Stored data
-------------------------
/-- Page 0x01 (R60). -/
def fields01 : List Fd :=
  [⟨0x00,1,0,1,.rw,1,[]⟩, ⟨0x00,1,1,2,.rw,0,[(0,2)]⟩, ⟨0x00,1,3,2,.rw,1,[]⟩, ⟨0x00,1,5,3,.rw,3,[]⟩,
   ⟨0x01,1,0,1,.sc,0,[]⟩, ⟨0x02,2,0,16,.rw,800,[(256,16000)]⟩, ⟨0x05,1,0,1,.rw,0,[]⟩, ⟨0x05,1,1,1,.rw,0,[]⟩,
   ⟨0x06,1,0,6,.rw,0,[]⟩, ⟨0x07,1,0,4,.rw,0,[(0,8)]⟩, ⟨0x07,1,4,2,.rw,0,[]⟩, ⟨0x08,1,0,6,.rw,0,[]⟩,
   ⟨0x0C,1,0,8,.rw,0,[]⟩, ⟨0x20,1,0,7,.rw,0,[]⟩, ⟨0x20,1,7,1,.rw,0,[]⟩] ++
  run 4 0x21 1 0 8 .rw 0 [] ++ [⟨0x25,1,0,3,.sc,0,[]⟩]

/-- Page 0x02 (R80). -/
def fields02 : List Fd :=
  [⟨0x00,1,0,1,.st,1,[]⟩, ⟨0x00,1,1,1,.st,1,[]⟩, ⟨0x00,1,2,2,.st,0,[(0,2)]⟩, ⟨0x01,1,0,3,.st,2,[(0,4)]⟩,
   ⟨0x02,1,0,8,.st,8,[(0,200)]⟩, ⟨0x03,1,0,8,.st,8,[(0,200)]⟩, ⟨0x04,1,0,8,.st,0,[(0,200)]⟩,
   ⟨0x05,1,0,8,.st,0,[(0,200)]⟩, ⟨0x06,1,0,8,.st,128,[(16,128)]⟩, ⟨0x07,1,0,8,.st,128,[(16,128)]⟩,
   ⟨0x08,1,0,4,.st,5,[]⟩, ⟨0x08,1,4,4,.st,5,[]⟩, ⟨0x09,1,0,8,.st,48,[(8,200)]⟩, ⟨0x0A,1,0,8,.st,48,[(8,200)]⟩,
   ⟨0x0B,1,0,4,.st,7,[(0,12)]⟩, ⟨0x0B,1,4,4,.st,7,[(0,12)]⟩, ⟨0x0C,1,0,3,.st,3,[]⟩,
   ⟨0x0D,1,0,8,.st,10,[(1,255)]⟩, ⟨0x10,1,0,8,.st,140,[(0,180)]⟩, ⟨0x11,1,0,8,.st,75,[(0,200)]⟩,
   ⟨0x12,1,0,2,.st,2,[(1,2)]⟩, ⟨0x12,1,2,1,.st,0,[]⟩, ⟨0x12,1,3,1,.st,0,[]⟩, ⟨0x13,1,0,8,.st,22,[(0,40)]⟩,
   ⟨0x14,2,0,16,.st,2000,[(100,3000)]⟩, ⟨0x16,1,0,8,.st,150,[(10,170)]⟩, ⟨0x17,1,0,8,.st,10,[(1,255)]⟩,
   ⟨0x18,1,0,4,.st,2,[]⟩, ⟨0x18,1,4,4,.st,3,[]⟩, ⟨0x19,1,0,3,.st,3,[]⟩, ⟨0x19,1,3,3,.st,3,[]⟩,
   ⟨0x1A,1,0,8,.st,5,[(1,50)]⟩, ⟨0x1B,1,0,8,.st,30,[(1,200)]⟩, ⟨0x63,1,0,2,.sc,0,[]⟩]

/-- The buck fields at BKA's offset 0x18 or BKB's 0x28 (R133). -/
def fieldsBk (b : Nat) : List Fd :=
  [⟨b,1,0,8,.st,216,[(0,240)]⟩, ⟨b+1,1,0,5,.st,6,[(0,18)]⟩, ⟨b+2,1,0,2,.st,0,[(0,1)]⟩,
   ⟨b+2,1,2,2,.st,1,[(0,2)]⟩, ⟨b+2,1,4,2,.st,1,[(0,2)]⟩, ⟨b+3,1,0,8,.st,10,[(1,100)]⟩,
   ⟨b+4,1,0,3,.st,2,[(0,5)]⟩, ⟨b+5,1,0,4,.st,12,[(0,14)]⟩, ⟨b+6,1,0,3,.st,1,[]⟩, ⟨b+6,1,3,3,.st,1,[]⟩,
   ⟨b+6,1,6,1,.st,0,[]⟩, ⟨b+7,2,0,16,.st,3000,[(100,3000)]⟩, ⟨b+9,1,0,8,.st,10,[(1,255)]⟩]

/-- Pages 0x10 to 0x13 (R106, R133 to R136, R108). -/
def fields10 : List Fd :=
  [⟨0x00,1,0,8,.st,60,[]⟩, ⟨0x01,1,0,8,.st,20,[(0,120)]⟩, ⟨0x02,1,0,2,.st,2,[(1,2)]⟩, ⟨0x02,1,2,1,.st,0,[]⟩,
   ⟨0x02,1,3,1,.st,0,[]⟩, ⟨0x02,1,4,1,.st,1,[]⟩, ⟨0x02,1,5,1,.st,1,[]⟩, ⟨0x02,1,6,1,.st,1,[]⟩,
   ⟨0x03,1,0,2,.st,1,[]⟩, ⟨0x03,1,2,2,.st,1,[(0,2)]⟩, ⟨0x04,1,0,8,.st,20,[(5,100)]⟩, ⟨0x05,1,0,3,.st,2,[(0,5)]⟩,
   ⟨0x06,1,0,8,.st,10,[(1,100)]⟩, ⟨0x07,1,0,8,.st,60,[(10,120)]⟩, ⟨0x08,1,0,3,.st,2,[]⟩, ⟨0x08,1,3,3,.st,2,[]⟩,
   ⟨0x08,1,6,1,.st,0,[]⟩, ⟨0x09,2,0,16,.st,4000,[(100,6000)]⟩, ⟨0x0B,1,0,8,.st,10,[(1,255)]⟩,
   ⟨0x0C,1,0,4,.st,1,[]⟩, ⟨0x0C,1,4,4,.st,3,[]⟩, ⟨0x0D,1,0,4,.st,1,[]⟩, ⟨0x0D,1,4,4,.st,3,[]⟩,
   ⟨0x0E,1,0,4,.st,4,[]⟩, ⟨0x0E,1,4,4,.st,5,[]⟩, ⟨0x0F,1,0,4,.st,6,[]⟩, ⟨0x0F,1,4,4,.st,10,[]⟩,
   ⟨0x10,1,0,8,.st,10,[(1,120)]⟩, ⟨0x11,1,0,4,.st,4,[]⟩, ⟨0x12,1,0,8,.st,125,[(60,150)]⟩,
   ⟨0x13,1,0,8,.st,140,[(60,150)]⟩] ++ fieldsBk 0x18 ++ fieldsBk 0x28 ++
  [⟨0x38,1,0,8,.st,250,[(0,250)]⟩, ⟨0x39,1,0,4,.st,8,[(0,10)]⟩, ⟨0x3A,1,0,3,.st,1,[]⟩, ⟨0x3A,1,3,3,.st,1,[]⟩,
   ⟨0x3A,1,6,1,.st,0,[]⟩, ⟨0x3B,1,0,8,.st,10,[(1,100)]⟩, ⟨0x3C,1,0,1,.st,1,[]⟩, ⟨0x3C,1,1,1,.st,0,[]⟩,
   ⟨0x3D,1,0,8,.st,10,[(1,255)]⟩, ⟨0x48,1,0,3,.st,3,[(0,5)]⟩, ⟨0x48,1,3,1,.st,1,[]⟩, ⟨0x48,1,4,2,.st,1,[]⟩,
   ⟨0x49,1,0,4,.st,6,[(0,8)]⟩, ⟨0x4A,1,0,8,.st,20,[(1,100)]⟩, ⟨0x50,1,0,8,.st,15,[(0,90)]⟩,
   ⟨0x51,1,0,4,.st,4,[]⟩, ⟨0x52,1,0,2,.st,0,[(0,1)]⟩, ⟨0x52,1,2,1,.st,0,[]⟩, ⟨0x53,1,0,4,.st,15,[]⟩,
   ⟨0x54,1,0,8,.st,20,[(1,100)]⟩, ⟨0x55,1,0,8,.st,100,[(25,150)]⟩, ⟨0x56,1,0,3,.st,0,[]⟩, ⟨0x56,1,3,3,.st,0,[]⟩,
   ⟨0x57,1,0,8,.st,10,[(1,255)]⟩, ⟨0x63,1,0,1,.sc,0,[]⟩]

/-- Page 0x14 (R170). -/
def fields14 : List Fd :=
  run 7 0x00 1 0 1 .st 0 [] ++ run 7 0x00 1 1 1 .st 1 [] ++ run 7 0x00 1 4 3 .st 3 [] ++
  run 16 0x10 1 0 8 .st 80 [(14,240)] ++ run 16 0x20 1 0 3 .st 1 [] ++ run 16 0x20 1 3 3 .st 1 [] ++
  run 16 0x20 1 6 1 .st 0 [] ++ run 16 0x30 1 0 3 .st 0 [(0,6)] ++ run 16 0x30 1 3 1 .st 0 [] ++
  [⟨0x67,1,0,1,.sc,0,[]⟩]

/-- Page 0x20 (R166). -/
def fields20 : List Fd :=
  run 64 0x00 1 0 8 .st 0 [] ++ run 32 0x40 1 0 1 .st 0 [] ++ run 32 0x40 1 1 1 .st 0 [] ++
  run 32 0x40 1 2 1 .st 1 [] ++ run 32 0x40 1 4 4 .st 0 []

/-- Page 0x21 (R167). -/
def fields21 : List Fd :=
  run 64 0x00 1 0 5 .st 0 [] ++ run 64 0x00 1 7 1 .st 0 [] ++ run 32 0x40 1 0 8 .st 20 [(1,255)]

/-- Page 0x22 (R168); the reset values of SAFEPOL, SAFEHOLD and RSTMAP vary and stand in `resetByte`. -/
def fields22 : List Fd :=
  [⟨0x00,1,0,3,.st,3,[(0,6)]⟩, ⟨0x00,1,3,3,.st,3,[(0,6)]⟩, ⟨0x01,1,0,3,.st,3,[(0,6)]⟩, ⟨0x01,1,3,3,.st,3,[(0,6)]⟩,
   ⟨0x02,1,0,3,.st,2,[(0,6)]⟩, ⟨0x02,1,3,3,.st,3,[(0,6)]⟩, ⟨0x03,1,0,3,.st,3,[(2,6)]⟩, ⟨0x04,1,0,3,.st,3,[]⟩,
   ⟨0x05,1,0,8,.st,10,[(1,255)]⟩, ⟨0x06,1,0,2,.st,3,[]⟩, ⟨0x07,1,0,8,.st,0,[]⟩, ⟨0x10,1,0,2,.st,1,[]⟩,
   ⟨0x10,1,2,1,.st,0,[]⟩, ⟨0x11,1,0,8,.st,50,[(1,255)]⟩, ⟨0x12,1,0,8,.st,10,[(1,255)]⟩] ++
  run 5 0x13 1 0 8 .st 20 [(1,255)] ++ run 5 0x20 4 0 32 .st 0 [] ++ [⟨0x60,1,0,5,.rw,0,[]⟩]

/-- Page 0x24 (R231), blank-fuse reset values. -/
def fields24 : List Fd :=
  [⟨0x00,1,0,1,.lk,0,[]⟩, ⟨0x00,1,1,1,.lk,0,[]⟩, ⟨0x01,1,0,8,.lk,20,[(1,255)]⟩, ⟨0x03,1,0,1,.lk,0,[]⟩,
   ⟨0x04,1,0,8,.lk,50,[(1,255)]⟩, ⟨0x05,1,0,8,.lk,10,[]⟩, ⟨0x06,1,0,8,.lk,20,[(1,255)]⟩]

/-- Page 0x32 (R234). -/
def fields32 : List Fd :=
  [⟨0x00,1,0,8,.rw,0,[(0,27)]⟩, ⟨0x10,2,0,16,.lk,900,[(100,1000)]⟩, ⟨0x12,2,0,16,.lk,4000,[]⟩,
   ⟨0x14,2,0,16,.lk,2000,[]⟩, ⟨0x16,2,0,16,.lk,60,[]⟩, ⟨0x18,2,0,16,.lk,20000,[]⟩, ⟨0x1A,1,0,8,.lk,105,[(60,150)]⟩]
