-- ==== Sys2Proof/Machine/Slot.lean ====
section
/-! DEFINITION. The command slot (R353 to R357): taking a packet, its final states, and the idle time of a privileged
session (R359). -/

namespace Sys2Proof.Machine

/-- Command packets are taken: the firmware runs and the device is outside Floor mode (R354). -/
def packetsTaken (s : State) : Bool := busUp s && s.glob.fwup && !s.glob.floor

/-- The slot takes a packet: idle, a final state, or a TXN_COMMIT not yet ended (R354). -/
def slotFree (s : State) : Bool :=
  decide (s.bus.cstat = 0) || decide (3 ≤ s.bus.cstat) || decide (s.bus.op = 0x10)

/-- Acceptance (R354): TAG, empty CRES; a TXN_COMMIT that the slot held goes on outside it. -/
def takeSlot (op tag : Byte) (s : State) : State :=
  { s with bus := { s.bus with cstat := 1, tag := tag, prog := 0xFF, err := 0, op := op, cres := [], ofs := 0 }
           txn := { s.txn with cur := s.txn.cur.map (fun c => { c with slot := false }) } }

/-- The command is refused before acting. -/
def reject (err : Byte) (s : State) : State := slotEnd 5 err [] s
/-- Refused where the spec names no ERR code for the case: a free code below 0xF0 (R357; log entry 8). -/
def rejectOpen (s : State) : State :=
  let (n, s) := drawNat s
  slotEnd 5 (BitVec.ofNat 8 (n % 239 + 1)) [] s
/-- The command is done, with its results. -/
def doneWith (res : List Byte) (s : State) : State := slotEnd 3 0 res s
/-- The command began and ended without completing. -/
def slotError (err : Byte) (s : State) : State := slotEnd 4 err s.bus.cres s
/-- The command executes or waits. -/
def slotBusy (s : State) : State := { s with bus := { s.bus with cstat := 2 } }
/-- The slot holds command `op` and it has not ended. -/
def slotHas (s : State) (op : Byte) : Bool := decide (s.bus.cstat = 2) && decide (s.bus.op = op)

/-- An LK write or a privileged command starts SESSTMO again (R359). -/
def touchSession (s : State) : State :=
  if s.bus.level = 0 then s else arm (sec (10 * (pl s (key 0x4C 5)).toNat)) .sesstmo s

/-- What a packet of n bytes meets at its byte count (R353, R354): a count that is none, or a slot that is not free; else it is
taken. -/
def packetGate (n : Nat) (taken : State → State) (s : State) : State :=
  if n = 0 ∨ n > 64 then berrRsvenc (nackAccess s)
  else if !slotFree s then
    raiseG 56 11 (nackAccess { s with bus := { s.bus with nackn := satAdd 0xFFFF 1 s.bus.nackn } })
  else taken s

/-- The slot shows this packet as accepted, and its command is the next to run (R354). -/
def accepted (op : Byte) (p : Packet) (s : State) : Bool :=
  decide (s.bus.cstat = 1) && decide (s.bus.op = op) && decide (s.bus.tag = p.tag)

/-- A command packet of opcode `op` (R353, R354, R357): the checks that every packet meets, then `body`. One that a
REGISTER_WRITE has brought has met the first of them. -/
def packet (op : Byte) (priv : Bool) (p : Packet) (body : State → State) (s : State) : State :=
  let run := fun (s : State) =>
    let s := takeSlot op p.tag (ackAccess s)
    if p.n ≠ p.len.toNat + 3 then reject 0xF1 s
    else if priv && decide (s.bus.level = 0) then reject 0xF2 s
    else body (if priv then touchSession s else s)
  if !packetsTaken s then nackAccess s
  else if accepted op p s then run s
  else packetGate p.n run s

end Sys2Proof.Machine
end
-------------------------
PROBLEM: All lines from the one with "else if accepted op p s then run s" through the end of the data must be repeated exactly, and nothing else may be repeated.

ANSWER BOX:
  else if accepted op p s then run s
  else packetGate p.n run s

end Sys2Proof.Machine
end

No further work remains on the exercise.